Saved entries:
--- START ---

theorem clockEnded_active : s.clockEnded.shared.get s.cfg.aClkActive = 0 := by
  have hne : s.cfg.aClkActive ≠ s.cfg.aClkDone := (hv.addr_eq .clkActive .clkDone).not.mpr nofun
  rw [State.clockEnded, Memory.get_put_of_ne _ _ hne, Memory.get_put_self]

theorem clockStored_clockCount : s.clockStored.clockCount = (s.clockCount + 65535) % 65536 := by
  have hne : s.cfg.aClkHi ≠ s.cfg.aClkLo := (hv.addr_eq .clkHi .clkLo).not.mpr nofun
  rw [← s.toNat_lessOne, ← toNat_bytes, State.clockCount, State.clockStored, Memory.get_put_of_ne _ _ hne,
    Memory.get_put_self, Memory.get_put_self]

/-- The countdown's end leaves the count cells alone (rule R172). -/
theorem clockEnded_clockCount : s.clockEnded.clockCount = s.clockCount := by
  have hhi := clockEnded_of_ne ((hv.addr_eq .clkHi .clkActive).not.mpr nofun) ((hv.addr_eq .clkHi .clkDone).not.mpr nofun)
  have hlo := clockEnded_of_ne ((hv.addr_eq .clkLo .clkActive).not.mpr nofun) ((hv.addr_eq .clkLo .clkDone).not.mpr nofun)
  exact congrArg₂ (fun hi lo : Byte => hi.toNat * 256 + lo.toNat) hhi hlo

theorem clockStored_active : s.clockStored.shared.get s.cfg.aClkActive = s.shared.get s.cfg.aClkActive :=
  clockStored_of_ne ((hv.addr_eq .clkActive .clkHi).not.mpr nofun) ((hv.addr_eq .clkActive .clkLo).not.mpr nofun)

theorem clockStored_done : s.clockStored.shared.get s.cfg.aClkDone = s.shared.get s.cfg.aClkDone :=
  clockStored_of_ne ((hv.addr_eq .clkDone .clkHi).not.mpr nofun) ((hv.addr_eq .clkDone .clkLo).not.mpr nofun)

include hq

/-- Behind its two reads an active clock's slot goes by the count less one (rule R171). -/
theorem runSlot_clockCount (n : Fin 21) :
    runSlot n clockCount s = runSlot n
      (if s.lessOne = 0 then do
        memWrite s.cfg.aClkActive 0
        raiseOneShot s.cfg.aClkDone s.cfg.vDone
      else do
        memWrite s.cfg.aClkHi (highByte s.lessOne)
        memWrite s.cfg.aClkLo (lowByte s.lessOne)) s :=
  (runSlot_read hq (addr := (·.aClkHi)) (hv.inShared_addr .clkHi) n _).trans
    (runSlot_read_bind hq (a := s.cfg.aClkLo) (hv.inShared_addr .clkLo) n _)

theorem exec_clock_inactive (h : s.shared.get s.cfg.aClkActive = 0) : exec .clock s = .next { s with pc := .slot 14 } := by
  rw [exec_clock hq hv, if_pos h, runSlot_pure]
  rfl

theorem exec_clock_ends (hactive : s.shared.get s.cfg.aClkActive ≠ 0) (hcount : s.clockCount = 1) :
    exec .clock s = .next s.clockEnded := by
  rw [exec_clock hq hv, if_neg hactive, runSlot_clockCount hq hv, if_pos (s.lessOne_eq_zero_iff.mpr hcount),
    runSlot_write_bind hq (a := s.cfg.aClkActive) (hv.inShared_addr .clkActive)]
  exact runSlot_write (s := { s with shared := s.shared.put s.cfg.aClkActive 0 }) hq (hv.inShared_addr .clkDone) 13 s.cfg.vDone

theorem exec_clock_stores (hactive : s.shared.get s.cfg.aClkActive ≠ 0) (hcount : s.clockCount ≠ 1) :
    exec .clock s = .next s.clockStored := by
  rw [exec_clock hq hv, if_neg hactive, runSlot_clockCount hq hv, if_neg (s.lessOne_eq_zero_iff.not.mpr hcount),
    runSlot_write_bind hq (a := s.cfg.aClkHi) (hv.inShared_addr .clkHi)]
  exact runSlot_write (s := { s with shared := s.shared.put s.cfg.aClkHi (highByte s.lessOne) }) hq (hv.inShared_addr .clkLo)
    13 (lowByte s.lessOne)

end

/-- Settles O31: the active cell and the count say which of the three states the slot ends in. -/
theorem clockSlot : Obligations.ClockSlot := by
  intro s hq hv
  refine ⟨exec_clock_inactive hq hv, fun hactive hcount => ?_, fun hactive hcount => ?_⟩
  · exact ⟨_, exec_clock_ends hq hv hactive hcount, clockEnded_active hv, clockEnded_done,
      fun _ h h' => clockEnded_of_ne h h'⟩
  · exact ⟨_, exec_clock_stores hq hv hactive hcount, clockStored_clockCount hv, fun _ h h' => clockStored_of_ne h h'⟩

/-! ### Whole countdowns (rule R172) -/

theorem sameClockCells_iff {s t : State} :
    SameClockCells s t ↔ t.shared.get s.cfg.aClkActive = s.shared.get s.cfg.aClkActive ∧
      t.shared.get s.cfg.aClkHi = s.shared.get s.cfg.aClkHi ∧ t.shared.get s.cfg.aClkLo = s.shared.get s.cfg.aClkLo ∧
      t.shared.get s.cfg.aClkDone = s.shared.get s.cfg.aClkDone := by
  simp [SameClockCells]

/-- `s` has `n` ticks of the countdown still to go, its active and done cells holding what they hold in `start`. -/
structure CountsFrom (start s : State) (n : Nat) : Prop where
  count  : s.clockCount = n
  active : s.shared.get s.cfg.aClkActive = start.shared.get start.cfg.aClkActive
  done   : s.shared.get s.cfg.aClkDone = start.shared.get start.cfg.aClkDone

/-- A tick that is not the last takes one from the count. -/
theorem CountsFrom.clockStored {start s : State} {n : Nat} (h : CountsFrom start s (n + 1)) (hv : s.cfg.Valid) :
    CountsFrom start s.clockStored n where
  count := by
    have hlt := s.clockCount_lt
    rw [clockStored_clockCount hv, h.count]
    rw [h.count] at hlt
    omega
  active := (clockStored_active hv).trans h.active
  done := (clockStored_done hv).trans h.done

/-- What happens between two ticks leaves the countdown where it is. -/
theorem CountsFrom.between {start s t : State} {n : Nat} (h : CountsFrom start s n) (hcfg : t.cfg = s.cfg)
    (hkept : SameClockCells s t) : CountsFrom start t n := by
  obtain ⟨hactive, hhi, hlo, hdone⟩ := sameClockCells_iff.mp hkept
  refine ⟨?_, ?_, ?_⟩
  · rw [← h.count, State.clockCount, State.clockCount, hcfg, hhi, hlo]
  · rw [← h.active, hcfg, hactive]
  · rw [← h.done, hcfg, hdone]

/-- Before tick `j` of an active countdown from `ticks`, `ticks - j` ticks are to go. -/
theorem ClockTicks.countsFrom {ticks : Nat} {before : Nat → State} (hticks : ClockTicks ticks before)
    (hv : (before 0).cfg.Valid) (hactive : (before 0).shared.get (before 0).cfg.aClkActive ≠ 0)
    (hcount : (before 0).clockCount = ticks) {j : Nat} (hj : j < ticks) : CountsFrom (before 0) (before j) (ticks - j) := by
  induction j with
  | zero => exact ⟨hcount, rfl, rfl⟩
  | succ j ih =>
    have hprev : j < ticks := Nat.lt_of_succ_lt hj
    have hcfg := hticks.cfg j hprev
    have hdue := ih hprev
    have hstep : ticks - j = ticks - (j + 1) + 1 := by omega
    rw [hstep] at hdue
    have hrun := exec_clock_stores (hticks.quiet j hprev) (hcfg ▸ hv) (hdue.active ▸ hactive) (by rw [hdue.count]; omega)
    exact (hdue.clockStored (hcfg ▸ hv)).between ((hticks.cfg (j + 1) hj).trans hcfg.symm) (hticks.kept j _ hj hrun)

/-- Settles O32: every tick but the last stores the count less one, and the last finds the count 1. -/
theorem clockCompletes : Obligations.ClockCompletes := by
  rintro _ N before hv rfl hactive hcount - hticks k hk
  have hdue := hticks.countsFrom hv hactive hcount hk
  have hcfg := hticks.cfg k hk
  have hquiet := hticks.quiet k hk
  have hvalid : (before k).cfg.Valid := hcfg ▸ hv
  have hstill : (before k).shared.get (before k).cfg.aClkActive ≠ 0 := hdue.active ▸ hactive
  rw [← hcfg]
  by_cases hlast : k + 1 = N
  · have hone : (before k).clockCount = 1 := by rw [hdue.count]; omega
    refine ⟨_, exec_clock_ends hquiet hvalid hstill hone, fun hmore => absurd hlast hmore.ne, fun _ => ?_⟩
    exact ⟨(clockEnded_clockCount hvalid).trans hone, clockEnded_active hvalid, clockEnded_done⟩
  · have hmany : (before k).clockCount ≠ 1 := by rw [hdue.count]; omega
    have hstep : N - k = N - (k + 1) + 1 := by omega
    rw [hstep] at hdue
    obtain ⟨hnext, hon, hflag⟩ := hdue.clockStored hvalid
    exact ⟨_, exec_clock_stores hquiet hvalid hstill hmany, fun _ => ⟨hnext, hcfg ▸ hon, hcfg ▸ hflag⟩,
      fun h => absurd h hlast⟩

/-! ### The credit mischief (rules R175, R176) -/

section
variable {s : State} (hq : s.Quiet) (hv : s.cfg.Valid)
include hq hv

--- END ---

EXERCISE PROMPT: Reprint exactly the lines above that start at the one with "exact ⟨_, exec_clock_ends" and end at the one with "SameClockCells s t ↔", keeping both and adding none.

RESULT BELOW:
  · exact ⟨_, exec_clock_ends hq hv hactive hcount, clockEnded_active hv, clockEnded_done,
      fun _ h h' => clockEnded_of_ne h h'⟩
  · exact ⟨_, exec_clock_stores hq hv hactive hcount, clockStored_clockCount hv, fun _ h h' => clockStored_of_ne h h'⟩

/-! ### Whole countdowns (rule R172) -/

theorem sameClockCells_iff {s t : State} :
    SameClockCells s t ↔ t.shared.get s.cfg.aClkActive = s.shared.get s.cfg.aClkActive ∧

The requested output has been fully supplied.